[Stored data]
/-- EslConnection, R515 of spec/20_safety.md. -/
abbrev eslConnection : Nat := key 0x1401 0

/-- EslState, R515 of spec/20_safety.md. -/
abbrev eslState : Nat := key 0x1401 1

/-- EslRxLast, R515 of spec/20_safety.md. -/
abbrev eslRxLast : Nat := key 0x1401 2

/-- EslTxNext, R515 of spec/20_safety.md. -/
abbrev eslTxNext : Nat := key 0x1401 3

/-- EslLastRxTime, R515 of spec/20_safety.md. -/
abbrev eslLastRxTime : Nat := key 0x1401 4

/-- EslRxCount, R515 of spec/20_safety.md. -/
abbrev eslRxCount : Nat := key 0x1401 5

/-- EslLostCount, R515 of spec/20_safety.md. -/
abbrev eslLostCount : Nat := key 0x1401 6

/-- EslCrcErrorCount, R515 of spec/20_safety.md. -/
abbrev eslCrcErrorCount : Nat := key 0x1401 7

/-- EslSeqErrorCount, R515 of spec/20_safety.md. -/
abbrev eslSeqErrorCount : Nat := key 0x1401 8

/-- EslWdogCount, R515 of spec/20_safety.md. -/
abbrev eslWdogCount : Nat := key 0x1401 9

/-- EslTxSkipCount, R515 of spec/20_safety.md. -/
abbrev eslTxSkipCount : Nat := key 0x1401 10

/-- EslReopenCount, R515 of spec/20_safety.md. -/
abbrev eslReopenCount : Nat := key 0x1401 11

/-- EslPartner, R515 of spec/20_safety.md. -/
abbrev eslPartner : Nat := key 0x1401 12

/-- EslStatusTable, R515 of spec/20_safety.md. -/
abbrev eslStatusTable : Nat := key 0x1402 0

/-- SoRecord, R521 of spec/20_safety.md. -/
abbrev soRecord (i : Nat) : Nat := key (0x8100 + i) 0

/-- SoMode, R521 of spec/20_safety.md. -/
abbrev soMode (i : Nat) : Nat := key (0x8100 + i) 1

/-- SoTestPulse, R521 of spec/20_safety.md. -/
abbrev soTestPulse (i : Nat) : Nat := key (0x8100 + i) 2

/-- SoReadbackDelay, R521 of spec/20_safety.md. -/
abbrev soReadbackDelay (i : Nat) : Nat := key (0x8100 + i) 3

/-- SoOffPulse, R521 of spec/20_safety.md. -/
abbrev soOffPulse (i : Nat) : Nat := key (0x8100 + i) 4

/-- SoOffPulseInterval, R521 of spec/20_safety.md. -/
abbrev soOffPulseInterval (i : Nat) : Nat := key (0x8100 + i) 5

/-- SoOffPulseEnable, R521 of spec/20_safety.md. -/
abbrev soOffPulseEnable (i : Nat) : Nat := key (0x8100 + i) 6

/-- SoReadbackFilter, R521 of spec/20_safety.md. -/
abbrev soReadbackFilter (i : Nat) : Nat := key (0x8100 + i) 7

/-- SoCommand, R521 of spec/20_safety.md. -/
abbrev soCommand (i : Nat) : Nat := key (0x8100 + i) 8

/-- SoState, R521 of spec/20_safety.md. -/
abbrev soState (i : Nat) : Nat := key (0x8100 + i) 9

/-- SoReadback, R521 of spec/20_safety.md. -/
abbrev soReadback (i : Nat) : Nat := key (0x8100 + i) 10

/-- SoLastTestTime, R521 of spec/20_safety.md. -/
abbrev soLastTestTime (i : Nat) : Nat := key (0x8100 + i) 11

/-- SoFaultCount, R521 of spec/20_safety.md. -/
abbrev soFaultCount (i : Nat) : Nat := key (0x8100 + i) 12

/-- SiRecord, R527 of spec/20_safety.md. -/
abbrev siRecord (i : Nat) : Nat := key (0x8110 + i) 0

/-- SiMode, R527 of spec/20_safety.md. -/
abbrev siMode (i : Nat) : Nat := key (0x8110 + i) 1

/-- SiTestSource, R527 of spec/20_safety.md. -/
abbrev siTestSource (i : Nat) : Nat := key (0x8110 + i) 2

/-- SiPartner, R527 of spec/20_safety.md. -/
abbrev siPartner (i : Nat) : Nat := key (0x8110 + i) 3

/-- SiPairType, R527 of spec/20_safety.md. -/
abbrev siPairType (i : Nat) : Nat := key (0x8110 + i) 4

/-- SiFilter, R527 of spec/20_safety.md. -/
abbrev siFilter (i : Nat) : Nat := key (0x8110 + i) 5

/-- SiDiscrepancyTime, R527 of spec/20_safety.md. -/
abbrev siDiscrepancyTime (i : Nat) : Nat := key (0x8110 + i) 6

/-- SiScope, R527 of spec/20_safety.md. -/
abbrev siScope (i : Nat) : Nat := key (0x8110 + i) 7

/-- SiClass, R527 of spec/20_safety.md. -/
abbrev siClass (i : Nat) : Nat := key (0x8110 + i) 8

/-- SiValue, R527 of spec/20_safety.md. -/
abbrev siValue (i : Nat) : Nat := key (0x8110 + i) 9

/-- SiState, R527 of spec/20_safety.md. -/
abbrev siState (i : Nat) : Nat := key (0x8110 + i) 10

/-- SiDemandCount, R527 of spec/20_safety.md. -/
abbrev siDemandCount (i : Nat) : Nat := key (0x8110 + i) 11

/-- SiFaultCount, R527 of spec/20_safety.md. -/
abbrev siFaultCount (i : Nat) : Nat := key (0x8110 + i) 12

/-- TestPulses, R527 of spec/20_safety.md. -/
abbrev testPulses : Nat := key 0x8120 0

/-- SiTestPeriod, R527 of spec/20_safety.md. -/
abbrev siTestPeriod : Nat := key 0x8120 1

/-- SiTestPulse, R527 of spec/20_safety.md. -/
abbrev siTestPulse : Nat := key 0x8120 2

/-- SiTestDelay, R527 of spec/20_safety.md. -/
abbrev siTestDelay : Nat := key 0x8120 3

/-- FaultStatus, R536 of spec/21_faults_memory_leave.md. -/
abbrev faultStatus : Nat := key 0x2400 0

/-- FaultStatusLow, R536 of spec/21_faults_memory_leave.md. -/
abbrev faultStatusLow (k : Nat) : Nat := key 0x2400 (1 + 2 * k)

/-- FaultStatusHigh, R536 of spec/21_faults_memory_leave.md. -/
abbrev faultStatusHigh (k : Nat) : Nat := key 0x2400 (2 + 2 * k)

/-- FaultClassMap, R536 of spec/21_faults_memory_leave.md. -/
abbrev faultClassMap : Nat := key 0x2400 43

/-- FaultClear, R536 of spec/21_faults_memory_leave.md. -/
abbrev faultClear : Nat := key 0x2401 0

/-- FaultClearRequest, R536 of spec/21_faults_memory_leave.md. -/
abbrev faultClearRequest : Nat := key 0x2401 1

/-- FaultClearResult, R536 of spec/21_faults_memory_leave.md. -/
abbrev faultClearResult : Nat := key 0x2401 2

/-- FaultClearCount, R536 of spec/21_faults_memory_leave.md. -/
abbrev faultClearCount : Nat := key 0x2401 3

/-- FaultClearRefusedCount, R536 of spec/21_faults_memory_leave.md. -/
abbrev faultClearRefusedCount : Nat := key 0x2401 4

/-- FaultStore, R540 of spec/21_faults_memory_leave.md. -/
abbrev faultStore : Nat := key 0x2402 0

/-- FaultRecordCount, R540 of spec/21_faults_memory_leave.md. -/
abbrev faultRecordCount : Nat := key 0x2402 1

/-- FaultRecordNewest, R540 of spec/21_faults_memory_leave.md. -/
abbrev faultRecordNewest : Nat := key 0x2402 2

/-- FaultLostCount, R540 of spec/21_faults_memory_leave.md. -/
abbrev faultLostCount : Nat := key 0x2402 3

/-- EventLogCount, R540 of spec/21_faults_memory_leave.md. -/
abbrev eventLogCount : Nat := key 0x2402 4

/-- FaultRecordSelect, R540 of spec/21_faults_memory_leave.md. -/
abbrev faultRecordSelect : Nat := key 0x2402 5

/-- FaultRecordWindow, R540 of spec/21_faults_memory_leave.md. -/
abbrev faultRecordWindow : Nat := key 0x2402 6

/-- FaultStoreImage, R540 of spec/21_faults_memory_leave.md. -/
abbrev faultStoreImage : Nat := key 0x2403 0

/-- EventLogImage, R540 of spec/21_faults_memory_leave.md. -/
abbrev eventLogImage : Nat := key 0x2404 0

/-- FaultInject, R541 of spec/21_faults_memory_leave.md. -/
abbrev faultInject : Nat := key 0xF110 0

/-- InjectCode, R541 of spec/21_faults_memory_leave.md. -/
abbrev injectCode : Nat := key 0xF110 1

/-- InjectPinOverride, R541 of spec/21_faults_memory_leave.md. -/
abbrev injectPinOverride : Nat := key 0xF110 2

/-- InjectCommand, R541 of spec/21_faults_memory_leave.md. -/
abbrev injectCommand : Nat := key 0xF110 3

/-- InjectResult, R541 of spec/21_faults_memory_leave.md. -/
abbrev injectResult : Nat := key 0xF110 4

/-- MemBanks, R547 of spec/21_faults_memory_leave.md. -/
abbrev memBanks : Nat := key 0x2300 0

/-- MemBankRetain, R547 of spec/21_faults_memory_leave.md. -/
abbrev memBankRetain : Nat := key 0x2300 1

/-- MemBankRetained, R547 of spec/21_faults_memory_leave.md. -/
abbrev memBankRetained : Nat := key 0x2300 2

/-- MemEccCorrectedCount, R547 of spec/21_faults_memory_leave.md. -/
abbrev memEccCorrectedCount : Nat := key 0x2300 3

/-- MemEccUncorrectedCount, R547 of spec/21_faults_memory_leave.md. -/
abbrev memEccUncorrectedCount : Nat := key 0x2300 4

/-- MemRemapCount, R547 of spec/21_faults_memory_leave.md. -/
abbrev memRemapCount : Nat := key 0x2300 5

/-- MemRemapTable, R547 of spec/21_faults_memory_leave.md. -/
abbrev memRemapTable : Nat := key 0x2300 6

/-- MemConflict, R547 of spec/21_faults_memory_leave.md. -/
abbrev memConflict : Nat := key 0x2301 0

/-- MemConflictCount, R547 of spec/21_faults_memory_leave.md. -/
abbrev memConflictCount (k : Nat) : Nat := key 0x2301 (1 + k)

/-- MemConflictSaturated, R547 of spec/21_faults_memory_leave.md. -/
abbrev memConflictSaturated : Nat := key 0x2301 21

/-- MemTest, R547 of spec/21_faults_memory_leave.md. -/
abbrev memTest : Nat := key 0x2302 0

/-- MemTestPeriod, R547 of spec/21_faults_memory_leave.md. -/
abbrev memTestPeriod : Nat := key 0x2302 1

/-- MemTestPosition, R547 of spec/21_faults_memory_leave.md. -/
abbrev memTestPosition : Nat := key 0x2302 2

/-- MemTestPassCount, R547 of spec/21_faults_memory_leave.md. -/
abbrev memTestPassCount : Nat := key 0x2302 3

## Work request
Output only an exact transcription of the lines above from the one with "abbrev soMode (i" up to and including the one with "SoCommand, R521 of spec/20_safety.md. -/".

## Result for this task
abbrev soMode (i : Nat) : Nat := key (0x8100 + i) 1

/-- SoTestPulse, R521 of spec/20_safety.md. -/
abbrev soTestPulse (i : Nat) : Nat := key (0x8100 + i) 2

/-- SoReadbackDelay, R521 of spec/20_safety.md. -/
abbrev soReadbackDelay (i : Nat) : Nat := key (0x8100 + i) 3

/-- SoOffPulse, R521 of spec/20_safety.md. -/
abbrev soOffPulse (i : Nat) : Nat := key (0x8100 + i) 4

/-- SoOffPulseInterval, R521 of spec/20_safety.md. -/
abbrev soOffPulseInterval (i : Nat) : Nat := key (0x8100 + i) 5

/-- SoOffPulseEnable, R521 of spec/20_safety.md. -/
abbrev soOffPulseEnable (i : Nat) : Nat := key (0x8100 + i) 6

/-- SoReadbackFilter, R521 of spec/20_safety.md. -/
abbrev soReadbackFilter (i : Nat) : Nat := key (0x8100 + i) 7

/-- SoCommand, R521 of spec/20_safety.md. -/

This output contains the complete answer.